The Aerosurf Phase 2 trial involved 341 premature infants receiving nasal continuous positive airway pressure (nCPAP) for RDS and was designed to evaluate the safety, tolerability and potential effectiveness of aerosolized KL4 surfactant in reducing the need for invasive intubation and mechanical ventilation compared to infants receiving nCPAP alone. The follow-on analysis of 261 preterm infants who were 26 to 32 weeks in gestational age with RDS, who required supplemental oxygen and had not been previously intubated, showed a reduction in BPD occurrence from 17% in the control group to 8% in Aerosurf-treated infants. A decrease in severity of BPD was also observed.

The AEROSURF phase 2 clinical program data thus far are encouraging because we are seeing signals suggesting that AEROSURF may be reducing nCPAP failures and thus intubations, as well as having an impact on reducing the development and severity of BPD in this population.
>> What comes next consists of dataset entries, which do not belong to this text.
-- ==== Sys2Proof/Config.lean ====
section
/-! DEFINITION. What one implementation fixes (the round-key table) and the free values. None of these
constants has a body: nothing in Lean can evaluate one or prove a value of it. -/

namespace Sys2Proof

/-- The open parameter `RK_TABLE` (spec/00_scope.md R9, 10_state.md R26): key index 0 to 135 to a
16-byte vector. Log 5. -/
opaque Config.rkTable : Fin 136 → Block

/-- A free vector: the value of vector register number `place` at the free-value epoch `epoch`, where
the spec gives it no value (10_state.md R28, R29, R32, R38). Not a function of what the register held: DESIGN CHOICE, log 6. -/
opaque Config.freeBlock : (epoch place : Nat) → Block

/-- Block `place` of S after a reset event: an unconstrained function of the WHOLE state `before` the event,
which still lists the event itself. The spec leaves open whether S is kept, cleared or anything else
(10_state.md R38, 70_reset_and_hazards.md R222, U18), so S after a reset may depend on S before it: the
function may give the old block. DESIGN CHOICE that it is a function of that state: log 7. -/
opaque Config.resetBlock : {σ : Type} → (before : σ) → (place : Nat) → Block

/-- NEXT after a reset event, in the same form (10_state.md R38, U2). Log 7. -/
opaque Config.resetCursor : {σ : Type} → (before : σ) → BitVec 9

/-- A free counter of `width` bits: register number `place` at the epoch `epoch`
(10_state.md R30, R38). DESIGN CHOICE as for a vector: log 6. -/
opaque Config.freeCounter : (width epoch place : Nat) → BitVec width

end Sys2Proof
end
If these results are confirmed by future clinical data, AEROSURF would represent a significant medical advancement in neonatology.
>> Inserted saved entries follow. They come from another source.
/-! ### recordWord -/

@[simp] theorem recordWord_mem (w : BitVec 16) (s : State) : (recordWord w s).mem = s.mem := rfl
@[simp] theorem recordWord_next (w : BitVec 16) (s : State) : (recordWord w s).next = s.next := rfl
@[simp] theorem recordWord_inited (w : BitVec 16) (s : State) : (recordWord w s).inited = s.inited := rfl
@[simp] theorem recordWord_roms (w : BitVec 16) (s : State) : (recordWord w s).roms = s.roms := rfl
@[simp] theorem recordWord_latches (w : BitVec 16) (s : State) : (recordWord w s).latches = s.latches := rfl
@[simp] theorem recordWord_snap (w : BitVec 16) (s : State) : (recordWord w s).snap = s.snap := rfl
@[simp] theorem recordWord_round (w : BitVec 16) (s : State) : (recordWord w s).round = s.round := rfl
@[simp] theorem recordWord_br (w : BitVec 16) (s : State) : (recordWord w s).br = s.br := rfl
@[simp] theorem recordWord_kp (w : BitVec 16) (s : State) : (recordWord w s).kp = s.kp := rfl
@[simp] theorem recordWord_idx (w : BitVec 16) (s : State) : (recordWord w s).idx = s.idx := rfl
@[simp] theorem recordWord_cnt (w : BitVec 16) (s : State) : (recordWord w s).cnt = s.cnt := rfl
@[simp] theorem recordWord_seed (w : BitVec 16) (s : State) : (recordWord w s).seed = s.seed := rfl
@[simp] theorem recordWord_response (w : BitVec 16) (s : State) : (recordWord w s).response = s.response := rfl
@[simp] theorem recordWord_inputs (w : BitVec 16) (s : State) : (recordWord w s).inputs = s.inputs := rfl
@[simp] theorem recordWord_ports (w : BitVec 16) (s : State) : (recordWord w s).ports = s.ports := rfl
@[simp] theorem recordWord_issued (w : BitVec 16) (s : State) : (recordWord w s).issued = w :: s.issued := rfl
@[simp] theorem recordWord_epoch (w : BitVec 16) (s : State) : (recordWord w s).epoch = s.epoch := rfl

/-! ### memWrite -/

@[simp] theorem memWrite_mem (b : Nat) (v : Block) (s : State) :
    (memWrite b v s).mem = writeBlock s.mem b v := by simp only [memWrite, setMem]
@[simp] theorem memWrite_next (b : Nat) (v : Block) (s : State) :
    (memWrite b v s).next = s.next := by simp only [memWrite, setMem]
@[simp] theorem memWrite_inited (b : Nat) (v : Block) (s : State) :
    (memWrite b v s).inited = s.inited := by simp only [memWrite, setMem]
@[simp] theorem memWrite_roms (b : Nat) (v : Block) (s : State) :
    (memWrite b v s).roms = s.roms := by simp only [memWrite, setMem]
@[simp] theorem memWrite_latches (b : Nat) (v : Block) (s : State) :
    (memWrite b v s).latches = s.latches := by simp only [memWrite, setMem]
@[simp] theorem memWrite_snap (b : Nat) (v : Block) (s : State) :
    (memWrite b v s).snap = s.snap := by simp only [memWrite, setMem]
@[simp] theorem memWrite_round (b : Nat) (v : Block) (s : State) :
    (memWrite b v s).round = s.round := by simp only [memWrite, setMem]
@[simp] theorem memWrite_br (b : Nat) (v : Block) (s : State) :
    (memWrite b v s).br = s.br := by simp only [memWrite, setMem]
@[simp] theorem memWrite_kp (b : Nat) (v : Block) (s : State) :
    (memWrite b v s).kp = s.kp := by simp only [memWrite, setMem]
@[simp] theorem memWrite_idx (b : Nat) (v : Block) (s : State) :
    (memWrite b v s).idx = s.idx := by simp only [memWrite, setMem]
@[simp] theorem memWrite_cnt (b : Nat) (v : Block) (s : State) :
    (memWrite b v s).cnt = s.cnt := by simp only [memWrite, setMem]
@[simp] theorem memWrite_seed (b : Nat) (v : Block) (s : State) :
    (memWrite b v s).seed = s.seed := by simp only [memWrite, setMem]
@[simp] theorem memWrite_response (b : Nat) (v : Block) (s : State) :
    (memWrite b v s).response = s.response := by simp only [memWrite, setMem]
@[simp] theorem memWrite_inputs (b : Nat) (v : Block) (s : State) :
    (memWrite b v s).inputs = s.inputs := by simp only [memWrite, setMem]
@[simp] theorem memWrite_ports (b : Nat) (v : Block) (s : State) :
    (memWrite b v s).ports = s.ports := by simp only [memWrite, setMem]
@[simp] theorem memWrite_issued (b : Nat) (v : Block) (s : State) :
    (memWrite b v s).issued = s.issued := by simp only [memWrite, setMem]
@[simp] theorem memWrite_epoch (b : Nat) (v : Block) (s : State) :
    (memWrite b v s).epoch = s.epoch := by simp only [memWrite, setMem]

/-! ### acceptCommand -/

@[simp] theorem acceptCommand_mem (s : State) : (acceptCommand s).mem = s.mem := rfl
@[simp] theorem acceptCommand_next (s : State) : (acceptCommand s).next = s.next := rfl
@[simp] theorem acceptCommand_inited (s : State) : (acceptCommand s).inited = s.inited := rfl
@[simp] theorem acceptCommand_roms (s : State) : (acceptCommand s).roms = s.roms := rfl
@[simp] theorem acceptCommand_latches (s : State) : (acceptCommand s).latches = s.latches := rfl
@[simp] theorem acceptCommand_snap (s : State) : (acceptCommand s).snap = s.snap := rfl
@[simp] theorem acceptCommand_round (s : State) : (acceptCommand s).round = s.round := rfl
@[simp] theorem acceptCommand_br (s : State) : (acceptCommand s).br = s.br := rfl
@[simp] theorem acceptCommand_kp (s : State) : (acceptCommand s).kp = s.kp := rfl
@[simp] theorem acceptCommand_idx (s : State) : (acceptCommand s).idx = s.idx := rfl
@[simp] theorem acceptCommand_cnt (s : State) : (acceptCommand s).cnt = s.cnt := rfl
@[simp] theorem acceptCommand_seed (s : State) : (acceptCommand s).seed = s.seed := rfl
@[simp] theorem acceptCommand_response (s : State) : (acceptCommand s).response = s.response := rfl
@[simp] theorem acceptCommand_inputs (s : State) : (acceptCommand s).inputs = s.inputs := rfl
@[simp] theorem acceptCommand_ports (s : State) : (acceptCommand s).ports = s.ports := rfl
@[simp] theorem acceptCommand_issued (s : State) : (acceptCommand s).issued = [] := rfl
@[simp] theorem acceptCommand_epoch (s : State) : (acceptCommand s).epoch = s.epoch := rfl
– Craig Fraser, CEO, Windtree Therapeutics.

In its press release, Windtree stated that, based on the results of the Phase 2 program, it plans to conduct a 70-patient bridge study of its new Phase 3 Aerosol Delivery System device and work with regulators to develop a regulatory and clinical plan. “While the reduction of nCPAP failures and need for intubation is anticipated to remain the primary endpoint in phase 3, measuring the potential impact on the incidence and severity of BPD will be an important secondary measure.”


Windtree’s Phase 2 Aerosurf clinical program was supported, in part, by both a $1.9 million award under a $2.6 million Fast Track Small Business Innovation Research (SBIR) grant and a $2.6 million grant from the National Heart, Lung, and Blood Institute (NHLBI) of the NIH. Other pipeline programs are being funded by grants issued by the National Institute of Allergy and Infectious Diseases (NIAID) of the NIH to study influenza and radiation-induced lung injury, and by the NIH Office of the Director and the Countermeasures Against Chemical Threats program to study chemical-induced lung injury.

Source: Windtree Therapeutics website, December 13, 2018.

Investment issues to consider

In July 2017, Windtree’s Phase 2 trial of Aerosurf failed to meet the primary endpoint due to the unexpected rate of treatment interruptions resulting from clogs in specific lots of the system’s disposable cartridge filters. The stock has never fully recovered from investors’ reaction to the disappointing news last year, though it has more than doubled in the past two months to $4.30, for a market capitalization of still only $16 million. Additionally, investors should note that the stock has endured three reverse splits in the last eight years: 1-for-15 in December 2010 (when it was known as Discovery Laboratories, DSCO), 1-for-14 in January 2016 and 1-for-20 in December 2017.

The company faces significant liquidity risks, as disclosed in the most recent Form 10-Q, with only $640,000 in cash and $18.1 million in current liabilities, including $4.3 million in loans payable, as of Sept. 30, 2018. Subsequent to the filing of the 10-Q, however, Windtree has taken positive steps on the loan, announcing a restructuring agreement with Battelle Memorial Institute last week.

Windtree has disclosed in its past two Form 10-Q filings that it’s “engaged in active diligence and discussions for a potential strategic transaction that, if completed, would bring additional capital and diversify our assets.” Additionally, Lee’s Pharmaceutical Holdings, a Chinese pharmaceutical company listed in Hong Kong (950), and Windtree’s majority shareholder “has provided, and has indicated that it will continue to provide, financial support.”

The need to treat infants with RDS is, sadly, very large. Windtree estimates it has an $800 million to $1 billion potential revenue opportunity, treating not only RDS patients treated with surfactant therapy but also expanding the patient population to include those infants not treated with surfactant therapy. We’ll be watching this company closely for signs of continued progress in its strategic discussions and any other positive changes to the health of its balance sheet.